/-- What the module sends: host accesses, records, MSI-X messages, link traffic, completion words, pin levels and
answers of the management targets, oldest first in `Mach.out`. -/
inductive Output where
  | doorbellRead (ep : Nat) (addr : Word) (records : Nat)
  | descRead (ep : Nat) (ring : Nat) (addr : Nat) (count : Nat)
  /-- one read request of at most 4,096 bytes; `relaxed` is its Relaxed Ordering attribute (R74), which the requests without
  it never carry; No Snoop is never set and no address is translated -/
  | hostRead (ep : Nat) (addr : Nat) (len : Nat) (relaxed : Bool)
  | hostWrite (ep : Nat) (addr : Nat) (data : List Byte) (relaxed : Bool)
  /-- one of the two posted writes of a record (R89): every byte but 0–7, or with `head` bytes 0–7, which hold PHASE -/
  | cplWrite (ep : Nat) (addr : Nat) (head phase : Bool) (r : CplRec)
  | evtWrite (ep : Nat) (addr : Nat) (head phase : Bool) (r : EvRec)
  | statWrite (ep : Nat) (addr : Nat) (head phase : Bool) (r : StatRec)
  /-- the write back into the snapshot entry at `addr` (R94, Table 3.12) -/
  | snapEntryWrite (ep : Nat) (addr : Nat) (used : Nat) (gen : Nat) (done failed : Bool)
  | msix (ep : Nat) (vector : Nat)
  /-- a message to module `dst` over link `link`, as the command it is at its destination -/
  | message (link dst : Nat) (c : Instr)
  /-- a transiting message sent on, with its header, whose HOPS is one lower (R432) -/
  | forward (link : Nat) (head : BitVec 256)
  | tickSym (link : Nat) (sym : TickSym)
  | sweepReport (link : Nat) (done : Bool) (sweep modNum : Nat)
  | heartbeat (link : Nat) (h : HeartbeatMsg)
  /-- a frame: the lanes over which its symbols are spread round robin from the lowest, its number, its control field and its five slots
  (R424–R426) -/
  | frame (link : Nat) (lanes : List Nat) (seqNum : Nat) (ctrl : BitVec 40) (slots : List (Option SlotOut))
  | alignFrame (link : Nat) (lanes : List Nat)
  | linkHello (link modNum : Nat) (serial : Word) (width lastFrame : Nat)
  /-- completion word of a command or record (Table 6.7) -/
  | word (facet sc : Nat) (w : Word)
  | pin (p : Pin) (asserted : Bool)
  | coreInterrupt (core : Nat) (asserted : Bool)
  | mgmtReply (data : List Byte)
  | mgmtNack
  | tapId (idcode : W32)
  deriving DecidableEq, Repr

/-! ### Ticks (chapter 2) -/

/-- The timing set of R49. -/
structure Timing where
  period   : Nat
  sweepLen : Nat
  fill     : Nat
  steady   : Nat
  drain    : Nat
  fold     : Nat
  update   : Nat
  grace    : Nat
  deriving DecidableEq, Repr

/-- The tick generator and its view of the domain (R43–R72, R434–R438). -/
structure Tick where
  running    : Bool
  locked     : Bool
  holdover   : Bool
  /-- in holdover a new uplink was named and its symbols are still to be judged (R66) -/
  relock     : Bool
  refOk      : Bool
  /-- START was accepted and the first edge is still to come (R63) -/
  armed      : Bool
  /-- role, uplink, reference, base numbers as START sampled them (R16) -/
  master     : Bool
  uplink     : Nat
  refEn      : Bool
  refDiv     : Nat
  baseTick   : Nat
  baseSweep  : Nat
  tickNo     : Nat
  sweepNo    : Nat
  phase      : Nat
  /-- overtime ticks of the current sweep, and whether SWEEP_OVERRUN was raised for it -/
  overtime   : Nat
  overrun    : Bool
  inOvertime : Bool
  sweepFirst : Nat
  /-- instants of the last edge and of the next one -/
  edgeAt     : Nat
  nextEdge   : Nat
  /-- sweep edges until the domain stops: 0 no stop, 1 the next, 2 the one after (R64) -/
  stopIn     : Nat
  /-- consecutive expected tick symbols that did not come (R65) -/
  missed     : Nat
  /-- the symbol received for the next edge, and the edge R437 derives from it -/
  sym        : Option TickSym
  symEdge    : Nat
  /-- correction of the next tick in steps (R62): −1, 0 or 1 -/
  slew       : Int
  /-- edge count of the edge that the last reference pulse accompanied (R67) -/
  refEdge    : Nat
  /-- the master's values that a follower applies (R47) -/
  follow     : Option Timing
  /-- the values sampled at edge minus 2 µs (R435) -/
  sampled    : Option TickSym
  /-- sweep-state reports of the downlinks: link, sweep, DONE, instant of arrival (R71, R438) -/
  reports    : List (Nat × Nat × Bool × Nat)
  /-- our own last report: sweep, DONE -/
  reported   : Option (Nat × Bool)
  deriving DecidableEq, Repr

/-! ### Host interface (chapter 3) -/

/-- A command ring with its completion ring (Tables 3.1, 3.2; R77–R92). -/
structure Ring where
  cons       : W32
  prod       : W32
  idle       : Bool
  halted     : Bool
  cause      : Nat
  cplProd    : W32
  cplCons    : W32
  held       : List CplRec
  unsig      : Nat
  firstUnsig : Option Nat
  /-- the ring was enabled at least once since reset -/
  used       : Bool
  /-- tick in which EN was written 0 (R100), while IDLE is not set -/
  disabledAt : Option Nat
  /-- indices of the descriptors fetched and not completed (R82, R85), oldest first -/
  live      : List W32
  /-- descriptor reads issued and not returned: descriptors and the instant of issue -/
  reads     : List (Nat × Nat)
  deriving DecidableEq, Repr

/-- The event or statistics ring (R92, R93). -/
structure OutRing where
  prod       : W32
  cons       : W32
  unsig      : Nat
  firstUnsig : Option Nat
  /-- records dropped since the last EVENT_LOST (event ring), and in all (HOST_EVT_DROPPED, HOST_STAT_DROPPED) -/
  lost       : Nat
  dropped    : Nat
  deriving DecidableEq, Repr

/-- A PCIe endpoint: link, doorbell reads outstanding, run of failed doorbell reads (R98), MSI-X masks and Pending Bit
Array (R476). -/
structure Endpoint where
  up      : Bool
  /-- doorbell reads outstanding, oldest first: instant of issue and poll -/
  reading : List (Nat × Nat)
  /-- largest read latency seen (HOST_RD_LAT_MAX) -/
  latMax  : Nat
  fails   : Nat
  mask    : Word
  pba     : Word
  deriving DecidableEq, Repr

_WORK TO COMPLETE:_ In the entries above, restate word for word the lines between the one holding "hold PHASE -/" and the one holding "(r : EvRec)", inclusive, and nothing besides.

_WRITTEN SOLUTION:_
  /-- one of the two posted writes of a record (R89): every byte but 0–7, or with `head` bytes 0–7, which hold PHASE -/
  | cplWrite (ep : Nat) (addr : Nat) (head phase : Bool) (r : CplRec)
  | evtWrite (ep : Nat) (addr : Nat) (head phase : Bool) (r : EvRec)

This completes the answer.